DIRECTIONS
Where in the records does the word "that" occur? Copy each line in which it does.

====== DATASET ENTRIES ======

-- ==== Sys2Proof/Machine/Queue.lean ====
section
/-! DEFINITION. The queue model's shared operations: queue pairs and commands by name, the host writes of a command (R262, R302), the
completion entry and its moderation (R279, R280, R338, R339), the order of completions (R283, R285) and the choice of the next
command to start (R278, R285, R288). -/

namespace Sys2Proof.Machine

/-! ## Queue pairs and commands -/

/-- The queue pair of this number, if it exists. -/
def qpOf (s : State) (q : Nat) : Option QueuePair := s.host.qps.find? fun x => x.qid == q

/-- Apply f to the queue pair of this number. -/
def onQp (q : Nat) (f : QueuePair → QueuePair) (s : State) : State :=
  s.onHost fun h => { h with qps := mapIf (fun x => x.qid == q) f h.qps }

/-- The command of this queue and tag, between its fetch and its completion. -/
def cmdOf (s : State) (q tag : Nat) : Option Cmd := s.host.cmds.find? fun c => c.qid == q && c.tag == tag

/-- Apply f to a command. -/
def onCmd (q tag : Nat) (f : Cmd → Cmd) (s : State) : State :=
  s.onHost fun h => { h with cmds := mapIf (fun c => c.qid == q && c.tag == tag) f h.cmds }

/-- The started command of this queue, tag and opcode: what a row that runs an opcode acts on. -/
def startedCmd (s : State) (q tag op : Nat) : Option Cmd :=
  match cmdOf s q tag with
  | some c => if c.phase = .started ∧ opcodeOf c.entry = op then some c else none
  | none => none

/-- The version a queue speaks (R281). -/
def versionOf (s : State) (q : Nat) : Nat := match qpOf s q with | some x => x.version | none => 0x10

/-- Lexicographic order of places in the submission order. -/
def before (a b : Nat × Nat) : Bool := decide (a.1 < b.1) || (a.1 == b.1 && decide (a.2 < b.2))

/-- The command's outcome is known. -/
def isDone (c : Cmd) : Bool := match c.phase with | .done _ _ _ => true | _ => false

/-- The command has been fetched and has not started. -/
def unstarted (c : Cmd) : Bool := c.phase == .fetched

/-- A queue's active port, when it is a path (R303). -/
def queuePath (s : State) (x : QueuePair) : Option Port := if isPath s x.active then some x.active else none

/-! ## Host writes (R262, R302, R307) -/

/-- Drive the host writes of a list through a port. -/
def emitWrites (p : Port) (ws : List (Nat × Bytes)) (s : State) : State := emits (ws.map fun w => .data p w.1 w.2) s

/-- Send the writes of a command that no port has carried yet, when its queue has a path. -/
def sendWrites (q tag : Nat) (s : State) : State :=
  match qpOf s q, cmdOf s q tag with
  | some x, some c =>
    (match queuePath s x with
     | some p => onCmd q tag (fun k => { k with sent := k.writes.length }) (emitWrites p (c.writes.drop c.sent) s)
     | none => s)
  | _, _ => s

/-- Issue host writes for a command: they are kept for a replay and go out at once when its queue has a path. -/
def hostWrites (q tag : Nat) (ws : List (Nat × Bytes)) (s : State) : State :=
  sendWrites q tag (onCmd q tag (fun c => { c with writes := c.writes ++ ws.filter fun w => !w.2.isEmpty }) s)

/-- Write bytes into the command's buffer from offset off (R313). -/
def writeBuffer (q tag off : Nat) (bs : Bytes) (s : State) : State :=
  match cmdOf s q tag with
  | some c => hostWrites q tag (scatter c.segs off bs) s
  | none => s

/-- Bytes in all of a list of host writes. -/
def writtenBytes (ws : List (Nat × Bytes)) : Nat := (ws.map fun w => w.2.length).sum

/-- Zeros over every range of a list of host writes. -/
def zeroWrites (ws : List (Nat × Bytes)) : List (Nat × Bytes) := ws.map fun w => (w.1, zeros w.2.length)

/-- Write zeros over every host range that a command has written (R262); from here its zeros are what is replayed (R307). -/
def zeroOut (q tag : Nat) (s : State) : State :=
  sendWrites q tag (onCmd q tag (fun c => { c with writes := zeroWrites c.writes, sent := 0 }) s)

/-! ## Interrupts of a group (R338, R339) -/

/-- Vector numbers in increasing order, port A before port B. -/
def pairBefore (a b : Nat × Port) : Bool := decide (a.1 < b.1) || (a.1 == b.1 && decide (portNo a.2 ≤ portNo b.2))

/-- Put a pair into a sorted set. -/
def pairInsert (x : Nat × Port) : List (Nat × Port) → List (Nat × Port)
  | [] => [x]
  | y :: ys => if x = y then y :: ys else if pairBefore x y then x :: y :: ys else y :: pairInsert x ys

/-- Deliver a group: one message for each pair held, in order; the set, the count and both windows are emptied (R339). -/
def deliver (g : Nat) (s : State) : State :=
  let grp := getAt s.host.groups g {}
  forEach grp.held (fun x t => msix x.2 x.1 t)
    (s.onHost fun h => { h with groups := updAt h.groups g fun k => { k with count := 0, held := [], openAt := none, staleAt := none } })

/-- Flush one group, counted whether or not it held entries (R341). -/
def flushGroup (g : Nat) (s : State) : State := deliver g (s.onBlf fun b => { b with cntFlush := inc b.cntFlush })

/-- Flush every group (R341). -/
def flushGroups (s : State) : State := forEach (List.range 32) flushGroup s

/-- An entry of a CQ with this group, vector and port has been written: its interrupt is sent or joins the group (R338, R339). -/
def moderate (g v : Nat) (p : Port) (s : State) : State :=
  let grp := getAt s.host.groups g {}
  if grp.holdoff = 0 then msix p v s
  else
    let now := s.power.time
    let s1 := s.onHost fun h => { h with groups := updAt h.groups g fun k =>
      { k with count := k.count + 1, held := pairInsert (v, p) k.held, openAt := some (k.openAt.getD now), staleAt := some now } }
    if grp.agg ≤ grp.count + 1 then deliver g s1 else s1

/-! ## Completion entries (R279, R280) -/

/-- The 16 bytes of a completion entry (Table 11-5). -/
def entryBytes (q : Nat) (repost : Bool) (p : Port) (seqPhase : Nat) (c : Completion) : Bytes :=
  le 8 c.result ++ le 2 c.tag ++ le 1 q ++ le 1 (repost.toNat + 2 * portNo p + 4 * c.durable.toNat) ++ le 2 c.status ++ le 2 seqPhase

/-- Entries of a CQ not consumed by its last accepted head (R280). -/
def cqUsed (x : QueuePair) : Nat := (x.cqTail + x.cqSize - x.cqHead) % x.cqSize

/-- A slot is free for one more entry: a CQ of size S holds at most S − 1 (R280). -/
def cqRoom (x : QueuePair) : Bool := decide (cqUsed x + 1 < x.cqSize)

/-- A partition of which nothing is known. -/
def noPart : Part :=
  { inUse := false, firstWrap := 0, lastWrap := 0, highN := 0, nextN := 0, eodN := none, logicalEnd := 0, endLon := 0, group := none,
    full := false, wrap := 0, slot := 0, onLastWrap := false, dirty := false, floor := 0x10, writers := [] }

/-- A partition of the mounted volume. -/
def partAt (s : State) (p : Nat) : Part := match s.drive.vol with | some v => getAt v.parts p noPart | none => noPart

/-- The first LON of a partition that is not durable: objects whose data sets are all released lie below it (R109). -/
def durableLon (s : State) (p : Nat) : Nat :=
  let pt := partAt s p
  let staged := (s.wr.sets.filter fun d => d.part == p && d.kind == .user).map (·.firstLon)
  let top := match pt.group with
    | some g => g.2.1
    | none => pt.logicalEnd
  staged.foldl min top

/-- FLAGS.DURABLE of a completion now (R286). -/
def nowDurable (s : State) (c : Completion) : Bool :=
  match c.objs with
  | some (p, stop) => decide (stop ≤ durableLon s p)
  | none => false

/-- Write one completion entry of a queue through a port: the rest of its command's data first, then the entry; PHASE inverts at
each wrap and SEQ rises by one (R274, R279). -/
def writeEntry (q : Nat) (x : QueuePair) (p : Port) (c : Completion) (s : State) : State :=
  let d := { c with durable := nowDurable s c, sent := c.writes.length }
  let sp := x.seq + (if x.phase then 0x8000 else 0)
  let s1 := emit (.entry p (x.cqBase + 16 * x.cqTail) (entryBytes q false p sp d)) (emitWrites p (c.writes.drop c.sent) s)
  onQp q (fun y => { y with
    cqTail := (y.cqTail + 1) % y.cqSize, phase := if y.cqTail + 1 = y.cqSize then !y.phase else y.phase,
    seq := (y.seq + 1) % 2 ^ 15, posted := y.posted ++ [⟨y.cqTail, sp, d⟩] }) s1

/-- The vector of an entry held inside the formatter is marked in the PBA, and the first such entry wakes the host when wake on
completion is enabled (R302). -/
def heldMark (x : QueuePair) (s : State) : State :=
  let port := portOf s x.active
  if port.linkUp && (!port.d0 || !port.bme) then
    let s1 := onPort x.active (fun q => { q with pba := setBit q.pba x.vector true }) s
    if port.wakeEn && !port.d0 && (x.heldComps.isEmpty) then emit (.pme x.active) s1 else s1
  else s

======

OUTPUT BELOW
/-- The started command of this queue, tag and opcode: what a row that runs an opcode acts on. -/
/-- Send the writes of a command that no port has carried yet, when its queue has a path. -/
/-- Write zeros over every host range that a command has written (R262); from here its zeros are what is replayed (R307). -/
/-- The first LON of a partition that is not durable: objects whose data sets are all released lie below it (R109). -/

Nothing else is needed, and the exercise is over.